BEGIN Data supplied
-- ==== Sys2Proof/Laws/State.lean ====
section
/-! SUPPORT. What each update of the state leaves of each field. -/

namespace Sys2Proof.Machine

/-! The machine of a state. -/

@[simp] theorem State.settled_now (s : State) : (s.settled).now = s.now := rfl
@[simp] theorem State.settled_snap (s : State) : (s.settled).snap = s.snap := rfl
@[simp] theorem State.settled_todo (s : State) : (s.settled).todo = s.todo := rfl
@[simp] theorem State.settled_inputs (s : State) : (s.settled).inputs = s.inputs := rfl
@[simp] theorem State.settled_cur (s : State) : (s.settled).cur = none := rfl
@[simp] theorem State.settled_causes (s : State) : (s.settled).causes = s.causes := rfl
@[simp] theorem State.settled_dwell (s : State) : (s.settled).dwell = s.dwell := rfl
@[simp] theorem State.raise_now (s : State) (i : Issue) (lid : Nat) (t : Trouble) : (s.raise i lid t).now = s.now := rfl
@[simp] theorem State.raise_snap (s : State) (i : Issue) (lid : Nat) (t : Trouble) : (s.raise i lid t).snap = s.snap := rfl
@[simp] theorem State.raise_todo (s : State) (i : Issue) (lid : Nat) (t : Trouble) : (s.raise i lid t).todo = s.todo := rfl
@[simp] theorem State.raise_inputs (s : State) (i : Issue) (lid : Nat) (t : Trouble) : (s.raise i lid t).inputs = s.inputs := rfl
@[simp] theorem State.raise_cur (s : State) (i : Issue) (lid : Nat) (t : Trouble) : (s.raise i lid t).cur = s.cur := rfl
@[simp] theorem State.raise_causes (s : State) (i : Issue) (lid : Nat) (t : Trouble) : (s.raise i lid t).causes = s.causes ++ [{ core := i.j, lid, code := t.code, stream := rank i.st, word := i.word, port := t.port, detail := t.detail }] := rfl
@[simp] theorem State.raise_dwell (s : State) (i : Issue) (lid : Nat) (t : Trouble) : (s.raise i lid t).dwell = s.dwell := rfl

/-! A context of the machine. -/

@[simp] theorem Mach.setCtx_mslot (M : Mach) (x : Ctx) : (M.setCtx x).mslot = M.mslot := rfl
@[simp] theorem Mach.setCtx_host (M : Mach) (x : Ctx) : (M.setCtx x).host = M.host := rfl
@[simp] theorem Mach.setCtx_journal (M : Mach) (x : Ctx) : (M.setCtx x).journal = M.journal := rfl
@[simp] theorem Mach.setCtx_keepers (M : Mach) (x : Ctx) : (M.setCtx x).keepers = M.keepers := rfl
@[simp] theorem Mach.setCtx_cold (M : Mach) (x : Ctx) : (M.setCtx x).cold = M.cold := rfl
@[simp] theorem Mach.setCtx_warm (M : Mach) (x : Ctx) : (M.setCtx x).warm = M.warm := rfl
@[simp] theorem Mach.setCtx_links (M : Mach) (x : Ctx) : (M.setCtx x).links = M.links := rfl
@[simp] theorem Mach.setCtx_cmds (M : Mach) (x : Ctx) : (M.setCtx x).cmds = M.cmds := rfl
@[simp] theorem Mach.setCtx_launch (M : Mach) (x : Ctx) : (M.setCtx x).launch = M.launch := rfl
@[simp] theorem Mach.setCtx_ctxs (M : Mach) (x : Ctx) : (M.setCtx x).ctxs = M.ctxs.map fun y => if y.slot == x.slot then x else y := rfl
@[simp] theorem Mach.setCtx_traces (M : Mach) (x : Ctx) : (M.setCtx x).traces = M.traces := rfl
@[simp] theorem Mach.setCtx_kept (M : Mach) (x : Ctx) : (M.setCtx x).kept = M.kept := rfl
@[simp] theorem Mach.setCtx_aside (M : Mach) (x : Ctx) : (M.setCtx x).aside = M.aside := rfl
END Data supplied
◆ What you are asked to do ◆
The lines from the one holding "M.launch := rfl" to the end of the entries are to be repeated exactly, with both ends included and nothing else.

◆ Answer for the task ◆
@[simp] theorem Mach.setCtx_launch (M : Mach) (x : Ctx) : (M.setCtx x).launch = M.launch := rfl
@[simp] theorem Mach.setCtx_ctxs (M : Mach) (x : Ctx) : (M.setCtx x).ctxs = M.ctxs.map fun y => if y.slot == x.slot then x else y := rfl
@[simp] theorem Mach.setCtx_traces (M : Mach) (x : Ctx) : (M.setCtx x).traces = M.traces := rfl
@[simp] theorem Mach.setCtx_kept (M : Mach) (x : Ctx) : (M.setCtx x).kept = M.kept := rfl
@[simp] theorem Mach.setCtx_aside (M : Mach) (x : Ctx) : (M.setCtx x).aside = M.aside := rfl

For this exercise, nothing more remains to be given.